No, touch does not overwrite or modify the content of existing files at all. When you run touch on a file that already has content, it only updates the timestamps. The data inside the file stays completely unchanged. This is a key reason to prefer touch over echo redirect or the > operator when you only need to change a timestamp and not the file data.
Can the touch command create directories?
No, touch cannot create directories. It only creates regular files. If you need to create a directory, use the mkdir command. If you need to create a directory along with a file inside it, use mkdir -p /path/to/dir first, then run touch on the file path inside that directory.
Why is the timestamp not changing when I use touch?
A few things can cause this. The most common reason is filesystem mount options some filesystems are mounted with relatime or noatime, which restricts how frequently atime gets updated. SELinux in enforcing mode can also deny the operation silently without obvious error output. Check with stat filename for the most accurate timestamp view, and run ausearch -m avc -ts recent to check for any SELinux denials in the audit log.

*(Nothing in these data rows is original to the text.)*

theorem definedWords_nodup : definedWords.Nodup := by
  refine (wordsWith_nodup (by simp) (bytesFrom_nodup 0)).append (wordsWith_nodup (by decide) (by simp)) fun v hpush hq => ?_
  simp only [mem_wordsWith, List.mem_cons, List.not_mem_nil, or_false] at hpush hq
  simp [hpush.1] at hq

theorem wordsReservedByOp_nodup : wordsReservedByOp.Nodup := by
  refine wordsWith_nodup (List.nodup_cons.mpr ⟨?_, bytesFrom_nodup 4⟩) (bytesFrom_nodup 0)
  simp [mem_bytesFrom]

/-- A word with a nonzero ARG where there must be none is no command's. -/
theorem definedWords_disjoint_byArg : definedWords.Disjoint wordsReservedByArg := fun v hdef harg => by
  obtain ⟨i, hi⟩ := isReserved_eq_false_iff.mp (mem_definedWords.mp hdef)
  obtain ⟨hop, hlow⟩ := decode_eq_ok_iff.mp hi
  rw [mem_wordsReservedByArg, hop, hlow] at harg
  cases i <;> simp [Instr.op, Instr.arg] at harg

theorem disjoint_byOp : (definedWords ++ wordsReservedByArg).Disjoint wordsReservedByOp := fun v hv hop => by
  have hhigh : highByte v = 0x01#8 ∨ highByte v = 0x02#8 ∨ highByte v = 0x03#8 := by
    obtain hdef | harg := List.mem_append.mp hv
    · obtain ⟨i, hi⟩ := isReserved_eq_false_iff.mp (mem_definedWords.mp hdef)
      rw [(decode_eq_ok_iff.mp hi).1]
      cases i <;> simp [Instr.op]
    · exact .inr (mem_wordsReservedByArg.mp harg).1
  rw [mem_wordsReservedByOp] at hop
  obtain h | h | h := hhigh <;> simp [h] at hop

/-- Settles O5: each list is a product of bytes for OP and bytes for ARG, so it has as many words as the product of
their numbers; every word stands in the list that the decoder's answer names. -/
theorem reservedWordsAreCounted : Obligations.ReservedWordsAreCounted := by
  refine ⟨definedWords, wordsReservedByArg, wordsReservedByOp, ?_, fun w => ?_, ?_, ?_, ?_, fun _ => mem_definedWords,
    fun _ => mem_wordsReservedByArg, fun _ => mem_wordsReservedByOp⟩
  · have harg : wordsReservedByArg.Nodup := wordsWith_nodup (by decide) (bytesFrom_nodup 1)
    exact (definedWords_nodup.append harg definedWords_disjoint_byArg).append wordsReservedByOp_nodup disjoint_byOp
  · rw [List.mem_append, List.mem_append, mem_definedWords, isReserved_eq_false_iff, mem_wordsReservedByArg,
      mem_wordsReservedByOp]
    obtain ⟨b, hd, -⟩ | ⟨hd, -⟩ | ⟨hd, -⟩ | ⟨-, harg⟩ | ⟨-, h1, h2, h3⟩ := decode_cases w
    · exact .inl (.inl ⟨_, hd⟩)
    · exact .inl (.inl ⟨_, hd⟩)
    · exact .inl (.inl ⟨_, hd⟩)
    · exact .inl (.inr harg)
    · right
      bv_omega
  all_goals simp [definedWords, wordsReservedByArg, wordsReservedByOp]

end Sys2Proof
end

section
/-! A step as the turn of the agent that the schedule names (20_memory.md R45, R47), and its refusal of a configuration
that is not legal (00_scope.md R5). -/

namespace Sys2Proof.Machine

variable {s : State} {w : Word} {ws : List Word} {a : Agent} {rest : List Agent}

theorem step_of_scheduled (hl : s.cfg.wellFormed = true) (hs : s.schedule = a :: rest) :
    step s = turn a { s with schedule := rest } := by
  rw [step, guarded_of_legal hl, nextTurn, hs]

theorem turn_p_of_issued (h : s.issueP = w :: ws) : turn .p s = move (.command .p w) { s with issueP := ws } := by
  simp only [turn, h]

theorem turn_q_of_issued (h : s.issueQ = w :: ws) : turn .q s = move (.command .q w) { s with issueQ := ws } := by
  simp only [turn, h]

/-- Settles O6: the scheduled agent's turn presents its next word, and a word that decodes is dispatched to `exec`. -/
theorem stepRunsDecodedCommand : Obligations.StepRunsDecodedCommand := by
  intro s i w ws rest hl hd
  refine ⟨fun hs hp => ?_, fun hs hq => ?_⟩
  · rw [step_of_scheduled hl hs, turn_p_of_issued (s := { s with schedule := rest }) hp]
    exact move_command_of_ok hd
  · rw [step_of_scheduled hl hs, turn_q_of_issued (s := { s with schedule := rest }) hq]
    exact move_command_of_ok hd

theorem issuePort_encode (i : Instr) : issuePort (encode i) = i.port := by
  rw [issuePort, decode_encode]

/-- Settles O7: the word placed heads its own port's list and that port's agent heads the schedule, so O6 applies. -/
theorem placedWordRunsNext : Obligations.PlacedWordRunsNext := by
  intro s i hl
  rw [State.withFetchWord, tableWord_toNat, issueNext, issuePort_encode]
  cases hp : i.port with
  | p =>
    exact (stepRunsDecodedCommand { s with issueP := encode i :: s.issueP, schedule := .p :: s.schedule } i _ _ _ hl
      (decode_encode i)).1 rfl rfl
  | q =>
    exact (stepRunsDecodedCommand { s with issueQ := encode i :: s.issueQ, schedule := .q :: s.schedule } i _ _ _ hl
      (decode_encode i)).2 rfl rfl

theorem Config.wellFormed_eq_false_iff {c : Config} : c.wellFormed = false ↔ c.slots < 2 := by
  simp [Config.wellFormed]

/-- Settles O21: the refusal stands before the turn. -/
theorem smallCapacityIsRefused : Obligations.SmallCapacityIsRefused := fun _ hc =>
  guarded_of_not_legal (Config.wellFormed_eq_false_iff.mpr hc)

end Sys2Proof.Machine
end

section
/-! What a command leaves as it was (60_exceptions.md R113, 40_producer_port.md R80, 41_consumer_port.md R90, R91), and
where it stops (60_exceptions.md R110). -/

namespace Sys2Proof.Machine

variable {s t : State} {i : Instr} {b : Byte}

/-- Settles O16: on the wrong port and when seen full PUSH leaves the block, and when accepted it writes slot `tail`. -/
theorem pushFrame : Obligations.PushFrame := by
  intro s t b hm h
  obtain ⟨-, ⟨hp, rfl⟩ | ⟨-, ⟨_, -, -, rfl⟩ | ⟨_, hb, -, -, rfl⟩ | ⟨hi, -⟩ | ⟨hi, -⟩ | ⟨hi, -⟩⟩⟩ := exec_next h
  · exact ⟨rfl, rfl, rfl, sameSetting_raiseFault _, fun _ _ => rfl, fun hport => absurd hport hp,
      fun _ => ⟨rfl, fun _ => rfl⟩⟩
  · exact ⟨rfl, rfl, rfl, sameSetting_respond _ _, fun _ _ => rfl, fun _ => rfl, fun _ => ⟨rfl, fun _ => rfl⟩⟩
  · cases hb
    exact ⟨rfl, rfl, rfl, sameSetting_afterPush, fun j hj => afterPush_slot_of_ne hm hj, fun _ => rfl,
      fun hr => absurd rfl hr⟩
  all_goals cases hi

/-- Settles O17: of the four outcomes only the POP of a byte writes the block, and it writes `head`. -/
theorem consumerFrame : Obligations.ConsumerFrame := by
  intro s t i hi h
  obtain ⟨-, ⟨hp, rfl⟩ | ⟨hp, ⟨_, rfl, -⟩ | ⟨_, rfl, -⟩ | ⟨rfl, -, rfl⟩ | ⟨rfl, he, -, rfl⟩ | ⟨rfl, rfl⟩⟩⟩ := exec_next h
  · have hq : i.port = .q := by obtain rfl | rfl := hi <;> rfl
    exact ⟨rfl, rfl, rfl, sameSetting_raiseFault _, fun _ => rfl, fun hport => absurd (hport.trans hq.symm) hp, .inl rfl⟩
  · simp at hi
  · simp at hi
  · exact ⟨rfl, rfl, rfl, sameSetting_respond _ _, fun _ => rfl, fun _ => rfl, .inl rfl⟩
  · exact ⟨rfl, rfl, rfl, sameSetting_afterPop, fun _ => rfl, fun _ => rfl,
      .inr ⟨rfl, hp, seesEmpty_eq_false_iff.mp he, rfl⟩⟩
  · exact ⟨rfl, rfl, rfl, sameSetting_respond _ _, fun _ => rfl, fun _ => rfl, .inl rfl⟩

theorem exec_of_not_legal (hl : s.cfg.wellFormed = false) : exec i s = .refused .capacityBelowTwo := by
  cases i <;> exact guarded_of_not_legal hl

theorem readSlot_of_le {j : Nat} (h : s.cfg.slots ≤ j) : readSlot s j = .error (.noSuchSlot j) :=
  if_neg (Nat.not_lt.mpr h)

theorem writeSlot_of_le {j : Nat} (h : s.cfg.slots ≤ j) : writeSlot s j b = .error (.noSuchSlot j) :=
  if_neg (Nat.not_lt.mpr h)

/-- The command is on its own port, sees no reason to answer without a slot, and its slot lies outside storage
(log 7). -/
def ReachesNoSlot (i : Instr) (s : State) : Prop :=
  s.port = i.port ∧
    (((∃ b, i = .push b) ∧ s.seesFull = false ∧ s.cfg.slots ≤ s.tail) ∨
     (i = .pop ∧ s.seesEmpty = false ∧ s.cfg.slots ≤ s.head))

theorem exec_of_no_slot (hl : s.cfg.wellFormed = true) (h : ReachesNoSlot i s) : ∃ f, exec i s = .fault f := by
  obtain ⟨hp, ⟨⟨b, rfl⟩, hf, ht⟩ | ⟨rfl, he, hh⟩⟩ := h
  · have hp : s.port = .p := hp
    exact ⟨.noSuchSlot s.tail, by simp [exec, execPush, onPort, guarded, hl, hp, pushBody, hf, State.pushSlot,
      writeSlot_of_le ht]⟩
  · have hp : s.port = .q := hp
    exact ⟨.noSuchSlot s.head, by simp [exec, execPop, onPort, guarded, hl, hp, popBody, he, State.popSlot,
      readSlot_of_le hh]⟩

What is the difference between touch and echo in Linux?
touch creates an empty file or updates timestamps without writing any content into the file. echo with a redirect (echo "text" > file) writes text content into a file. If the file already has content, echo with the > redirect will overwrite and erase everything in it, while touch will leave the content completely untouched. Use touch when you need an empty placeholder or a timestamp update. Use echo when you actually need to write or append something to the file.